Rising Stars 2020:

Yizheng Chen

Postdoctoral Researcher

Columbia University

PhD '17 Georgia Institute of Technology

Areas of Interest

  • Security


Certified Robustness Properties for Security Classifiers


Machine learning has shown impressive results in detecting malware, spam, phishing, and many types of online fraud. Though almost perfect accuracies are demonstrated in many research work, machine learning models are highly vulnerable to poisoning and evasion attacks. Such weaknesses severely limit the reliable application of machine learning in security-relevant applications. For example, even the PDF malware classifiers from major vendors such as Gmail can be trivially evaded by appending benign pages from a machine learning textbook to the malware.

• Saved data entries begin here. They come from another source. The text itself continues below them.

/-- The tenant tag of the process whose tables a hart uses: that of the context with the same root (R368, R369). -/
def State.hartTag (s : State) (root : Nat) : Nat :=
  ((s.ctxs.find? fun c => bit c.root.toNat 0 && bits c.root.toNat 47 12 == root).map (·.tag)).getD 0

/-- Translating an access. Control space stands at its physical addresses, for the monitor and, but for the monitor's fields, the
operating system (R381); below machine mode the tables of Table 15-1 that satp names translate when it is on, and a page with a tag is
kept from the operating system, and from a control program of another tag (R369). -/
def State.hartAddr (s : State) (h : Hart) (mode kind : Nat) (va : Dword) : HartAccess :=
  let a := va.toNat
  let satp := (h.held 0x180).toNat
  if isControl a then (if mode = 3 || (mode = 1 && !machineOnly a) then .ok a else .trap (accessFault kind) false)
  else if mode = 3 || bits satp 63 60 = 0 then (if spaceOf a = .none then .trap (accessFault kind) false else .ok a)
  else if 2 ^ 48 ≤ a then .trap (pageFault kind) false
  else match walkFrom s.mem (fun _ => none) a 3 (bits satp 35 0 * 4096) with
  | .leaf base _ pte =>
    let tag := bits pte.toNat 55 48
    let right := match kind with
      | 0 => bit pte.toNat 60
      | 1 => bit pte.toNat 62 || (bit h.status 19 && bit pte.toNat 60)
      | _ => bit pte.toNat 61
    if mode = 1 && tag != 0 then .trap (accessFault kind) true
    else if tag != 0 && tag != s.hartTag (bits satp 35 0) then .trap (accessFault kind) false
    else if !right then .trap (pageFault kind) false
    else .ok (bits pte.toNat 47 12 * 4096 + (a - base))
  | _ => .trap (pageFault kind) false

/-- The mode of loads and stores (MPRV). -/
def Hart.dataMode (h : Hart) : Nat := if h.mode = 3 && bit h.status 17 then bits h.status 12 11 else h.mode

/-- The name under which a hart's lines come over a link. -/
def hartOwner (j : Nat) : Nat := 2 ^ 50 + j

/-- What a hart's read gives: the bytes, an access fault, or a line that has still to come over its link. -/
inductive HartRead where
  | val (v : Nat)
  | fail
  | away
deriving DecidableEq, Repr

/-- Reading at a physical address: a register, device memory at its home (R312), a window over its link. -/
def State.hartRead (s : State) (j pa n : Nat) : HartRead :=
  if isControl pa then .val (((s.controlReg pa).toNat >>> (pa % 8 * 8)) % 2 ^ (8 * n))
  else match spaceOf pa with
  | .none => .fail
  | .hbm | .cxl => if s.mem.anyPoison pa n || s.cxlFailed pa then .fail else .val (s.mem.nat pa n)
  | .host | .peer => match s.fetchedLine (hartOwner j) pa with
    | none => .away
    | some 0 => .val (s.mem.nat pa n)
    | some _ => .fail

/-- Writing there; a reservation of another hart on those bytes is lost. -/
def State.hartWrite (s : State) (j pa n v : Nat) : State :=
  let data := (toBytes n v).map (·, false)
  let lost (h : Hart) : Hart := if h.resv.any fun r => rangesMeet r.1 r.2.1 pa n then { h with resv := none } else h
  let s := { s with hub := { s.hub with harts := s.hub.harts.map fun (k, h) => (k, if k = j then h else lost h) } }
  if isControl pa then s.writeControl pa n (BitVec.ofNat 64 v)
  else match spaceOf pa with
  | .host | .peer => (s.send Config.tiles 0 0 0 s.now 0 0 pa pa [] (.write [⟨0, pa, data⟩])).2
  | _ => s.memStore pa data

I have proposed to train certifiable robustness properties for security classifiers against evasion attacks. If we can make the classifier robust against building block attacks, we can raise the bar for more sophisticated attacks to succeed. I used certifiable training technique to train PDF malware classifiers with robustness properties, by utilizing security domain knowledge about building block attack operations. To generate PDF malware variants, the attacker needs to preserve the syntax of the PDF file format, while mutating a seed malware guided by different classifier feedback and optimization algorithms. Thus, in the PDF tree structure, adversarial malware variants are different from the seed malware by a number of subtrees. I designed a new distance metric in the subtree distance, and used that to define certifiable robustness properties for PDF classifiers. Satisfying these properties can eliminate classes of attackers for a classifier, including unknown attackers. My models can achieve high verified robust accuracy for different robustness properties, while maintaining high accuracy and low false positive rate. My results showed that a robust model trained with only two building block robustness properties at subtree distance one can already substantially increase the robustness against unbounded attackers, who are not restricted by the robustness properties. In particular, compared to the baseline model, the state-of-the-art and new adaptive evolutionary attackers need up to 10 times more feature changes and 21 times more PDF manipulations to evade my robust model.


Yizheng Chen is a Postdoctoral Researcher at Columbia University. She received her Ph.D. degree in Computer Science from Georgia Institute of Technology. She is interested in designing and implementing secure machine learning systems, and applying machine learning to solve security problems.